Abstract
Originality-Significance Statement This research is original in providing an initial, geographically wide-ranging characterization of microbial communities of the Great Lakes coastal wetlands, an understudied system of wetlands directly bordering the North American Laurentian Great Lakes. Relationships between microbial communities within coastal wetland soils and geochemistry highlighted that anthropogenic impacts may be significantly influencing microbial community structure, as well as unique subnetworks of microbial taxa. Negative anthropogenic impacts to these coastal wetland communities could influence natural biogeochemical cycles which occur within coastal wetland soils, and by extension would directly influence the Great Lakes themselves.

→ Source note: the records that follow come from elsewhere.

/-- The map an image spells. -/
def readMap (l : List Byte) : PlaceMap :=
  { mapId := imgBits l 0 64 95 64
    scs := (List.range (nSc l)).map fun i => scEntry (scWord l i)
    chords := (List.range (nChord l)).map fun i => chordEntry (chordWord l i)
    experts := (List.range (nExpert l)).map fun i => expertEntry (expertWord l i), axis := [] }

/-- Index of the first element that breaks a condition, from `base`. -/
def firstBad {α : Type} (base : Nat) (l : List α) (bad : Nat → α → Bool) : Option Nat :=
  ((List.range l.length).find? fun i => match l[i]? with | some x => bad i x | none => false).map (base + ·)

/-- Did an earlier element have the same key? -/
def seenBefore {α β : Type} [BEq β] (l : List α) (key : α → β) (i : Nat) : Bool :=
  match l[i]? with
  | some x => (l.take i).any fun y => key y == key x
  | none => false

/-- Arc-queue rings of a chord at its consumer, of which both ends' entries tell: place of the first byte, and bytes (R115). -/
def chordRings (e : MapChord) : List (Lat × Nat) :=
  [(⟨e.dstModule, e.dstFacet, 0, e.hdrBase * 4096⟩, 256 * chordDepth e),
   (⟨e.dstModule, e.dstFacet, e.payloadSpace, e.payloadBase * 4096⟩, e.payloadSize * chordDepth e)]

def ringsMeet (a b : Lat × Nat) : Bool :=
  a.1.mod == b.1.mod && a.1.facet == b.1.facet && a.1.space == b.1.space && spansMeet a.1.off a.2 b.1.off b.2

/-- Chords of every map that the other jobs have or are about to have. -/
def otherChords (m : Mach) (j : Nat) : List MapChord :=
  (List.range 16).flatMap fun k =>
    if k = j then []
    else ((jobOf m k).maps.filterMap id ++ (jobOf m k).coming.map (·.2)).flatMap (·.chords)

/-- Tallies that chords use here: facet and number. -/
def chordTallies (m : Mach) (e : MapChord) : List (Nat × Nat) :=
  (if consumesHere m e then [(e.dstFacet, e.readyTally)] else [])
    ++ (if producesHere m e then [(e.srcFacet, e.creditTally)] else [])

/-- A chord end that names no stage context of the image. -/
def endAbsent (m : Mach) (pm : PlaceMap) (e : MapChord) : Bool :=
  (hasProducer e && !(e.srcModule == self m && pm.scs.any fun x => x.facet == e.srcFacet && x.sc == e.srcSc))
    || (hasConsumer e && !(e.dstModule == self m && pm.scs.any fun x => x.facet == e.dstFacet && x.sc == e.dstSc))

/-- Does the stage before a stage lie on another module: the stage takes a forward chord from there (log entry 81)? -/
def startsLater (m : Mach) (pm : PlaceMap) (e : MapSc) : Bool :=
  pm.chords.any fun x => x.kind == 0 && consumesHere m x && x.srcModule != self m && x.dstFacet == e.facet && x.dstSc == e.sc

/-- A stage with no stage before it.  Stages of other modules show only through chords; an image that no unit runs under needs
none, and its gaps are not judged (log entry 81). -/
def stageGap (m : Mach) (phases : Nat) (pm : PlaceMap) (e : MapSc) : Bool :=
  phases % 8 != 0 && e.stage != 0 && !(pm.scs.any fun x => x.pipe == e.pipe && x.stage + 1 == e.stage) && !startsLater m pm e

/-- Do the bytes lie inside the job's lattice windows for some permission (cause 8)? -/
def inWindows (m : Mach) (j : Nat) (l : Lat) (n : Nat) : Bool :=
  [Perm.read, .write, .atomic, .tally].any fun p => latStatus m j l n p == 0

/-- First cause of Table 4.13 that an image breaks, with the entry's index; 0xFFFFFF for the header.  Cause 3 is not judged for
an image of UPDATE alone, whose STAGE names an owner (Table 10.2); a LINK of 36–62 on a chord between modules is cause 9 and a
tally below 4,032 cause 6, not cause 2 (DEDUCED, log entry 77).  Where two entries break a cause together, the later is the one that
breaks it (DEDUCED, log entry 81). -/
def mapFault (m : Mach) (j phases len : Nat) (l : List Byte) : Option (Nat × Nat) :=
  let s := nSc l
  let c := nChord l
  let x := nExpert l
  let hdr := 0xFFFFFF
  if len < 64 ∨ l.length < 64 ∨ len ≠ 64 + 32 * s + 32 * c + 16 * x ∨ s = 0 ∨ 384 < s ∨ 1024 < c ∨ 4096 < x then some (1, hdr)
  else
    let pm := readMap l
    let cause2 : Option Nat :=
      if imgBits l 0 64 63 48 ≠ 0 ∨ imgBits l 0 64 511 96 ≠ 0 then some hdr
      else
        let badSc (i : Nat) (e : MapSc) : Bool :=
          bf (scWord l i) 87 0 != 0 || decide (95 < e.facet) || decide (e.lastLayer < e.firstLayer) || decide (4095 < e.lastLayer)
            || seenBefore pm.scs (fun y => (y.facet, y.sc)) i
        let badChord (i : Nat) (e : MapChord) : Bool :=
          bf (chordWord l i) 84 0 != 0 || bf (chordWord l i) 223 215 != 0 || decide (16 < e.depth) || e.ends == 0
            || decide (95 < e.srcFacet) || decide (95 < e.dstFacet) || e.payloadSize == 0 || e.payloadSize % 4096 != 0
        let badEx (i : Nat) (e : MapExpert) : Bool :=
          bf (expertWord l i) 127 58 != 0 || bf (expertWord l i) 31 25 != 0 || bf (expertWord l i) 13 12 != 0
            || decide (95 < e.facet) || e.capacity == 0
        ((firstBad 0 pm.scs badSc).or (firstBad s pm.chords badChord)).or (firstBad (s + c) pm.experts badEx)
    -- in an UPDATE map STAGE names the owner of the layers, not a stage that runs (Table 10.2)
    let cause3 : Option Nat := if phases = 0x10 then none
      else firstBad 0 pm.scs fun i e => stageGap m phases pm e || seenBefore pm.scs (fun y => (y.pipe, y.stage)) i
    let cause4 : Option Nat := firstBad s pm.chords fun i e =>
      endAbsent m pm e || seenBefore pm.chords (·.chord) i || (otherChords m j).any fun y => y.chord == e.chord
    let others := (otherChords m j).flatMap chordRings
    let cause5 : Option Nat := firstBad s pm.chords fun i e =>
      (chordRings e).any (fun r => decide ((if r.1.space = 0 then Config.spadSize else Config.hbmSize) < r.1.off + r.2)
          || others.any (ringsMeet r) || (pm.chords.take i).any fun y => (chordRings y).any (ringsMeet r))
        || (match chordRings e with | [a, b] => ringsMeet a b | _ => false)
    let foreign := (otherChords m j).flatMap (chordTallies m)
    let cause6 : Option Nat := firstBad s pm.chords fun i e =>
      decide (e.readyTally < 4032) || decide (e.creditTally < 4032)
        || (chordTallies m e).any (fun t => foreign.contains t || ((pm.chords.take i).flatMap (chordTallies m)).contains t)
        || (match chordTallies m e with | [a, b] => a == b | _ => false)
    let cause7 : Option Nat :=
      (firstBad s pm.chords fun _ e => decide (2 ≤ e.kind) && e.mode == 0).or
        (firstBad (s + c) pm.experts fun i e => seenBefore pm.experts (fun y => (y.expert, y.replica)) i
          || !(pm.chords.any fun y => y.chord == e.chord && y.kind == 2))
    let cause8 : Option Nat :=
      (firstBad 0 pm.scs fun _ e => !facetAllowed m j (self m) e.facet
          || (e.areaSize != 0 && !inWindows m j ⟨self m, e.facet, 1, e.area * 4096⟩ (e.areaSize * 4096))).or
        ((firstBad s pm.chords fun _ e => !facetAllowed m j e.srcModule e.srcFacet || !facetAllowed m j e.dstModule e.dstFacet
          || (match chordRings e with
            | [h, p] => !inWindows m j { h.1 with space := 3 } h.2 || !inWindows m j p.1 p.2
            | _ => false)).or
        (firstBad (s + c) pm.experts fun _ e => !facetAllowed m j (self m) e.facet))
    let cause9 : Option Nat := firstBad s pm.chords fun _ e =>
      if e.srcModule = e.dstModule then e.link != 63 else decide (35 < e.link)
    let cause10 : Option Nat := firstBad s pm.chords fun i e =>
      match returnPipe m j pm e with
      | none => false
      | some p => e.mode == 0 || (pm.chords.take i).any fun y => returnPipe m j pm y == some p
    let first (k : Nat) (o : Option Nat) : Option (Nat × Nat) := o.map fun i => (k, i)
    (first 2 cause2).or ((first 3 cause3).or ((first 4 cause4).or ((first 5 cause5).or ((first 6 cause6).or
      ((first 7 cause7).or ((first 8 cause8).or ((first 9 cause9).or (first 10 cause10))))))))

/-! ### MAP_LOAD -/

def specMap : OpSpec :=
  { code := 0x10, kinds := [2], admin := false, wcet := fun _ => 0, image := fun _ => true
    bad := fun d => !dZero d 511 219 || mapAddr d % 64 != 0
    source := fun d => (mapAddr d, mapLen d)
    addr := fun m d => hostStatus m d (mapAddr d) (mapLen d) false }

/-- Status and DETAIL of the image (R143). -/
def mapStatus (m : Mach) (d : DescIn) : Nat × Nat :=
  match imageBytes d with
  | none => (0x0C, imageGood d)
  | some l =>
    match mapFault m (dJob m d) (mapPhases d) (mapLen d) l with
    | some (k, i) => (0x40, k * 2 ^ 24 + i)
    | none => (0, 0)

/-- Phases of a mask. -/
def maskPhases (d : DescIn) : List Nat := (List.range 6).filter fun k => tb (mapPhases d) k

/-- Installs the image of a MAP_LOAD that passes its checks, for the phases of its mask (R140). -/
def installMap (d : DescIn) (pm : PlaceMap) (m : Mach) : Mach :=
  modJob m (dJob m d) fun x => { x with
    coming := (x.coming.filter fun e => !(maskPhases d).contains e.1) ++ (maskPhases d).map fun k => (k, fixRoutes m pm) }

Summary Microbial communities within the soil of Great Lakes coastal wetlands drive biogeochemical cycles and provide several other ecosystems services. However, there exists a lack of understanding of how microbial communities respond to nutrient gradients and human activity in these systems. This research sought to address this lack of understanding through exploration of microbial community diversity and networks among coastal wetlands throughout the Great Lakes. Significant differences in microbial community structure were illuminated between Lake Erie and all other wetlands, and chemical and biological structure did not vary within Lake Erie with increasing soil depth. Beyond this, alpha diversity levels were highest within Lake Erie coastal wetlands. These diversity differences coincided with higher nutrient levels within the Lake Erie region. Site-to-site variability existed within Lake Erie, East and North Saginaw Bay regions, suggesting site-scale heterogeneity may impact microbial community structure. Several subnetworks of microbial communities and individual OTUs were related to chemical gradients among wetland regions, revealing several candidate indicator communities and taxa which may be useful for Great Lakes coastal wetland management. This research provides an initial characterization of microbial communities among Great Lakes coastal wetlands, and demonstrates that microbial communities could be negatively impacted by anthropogenic activities.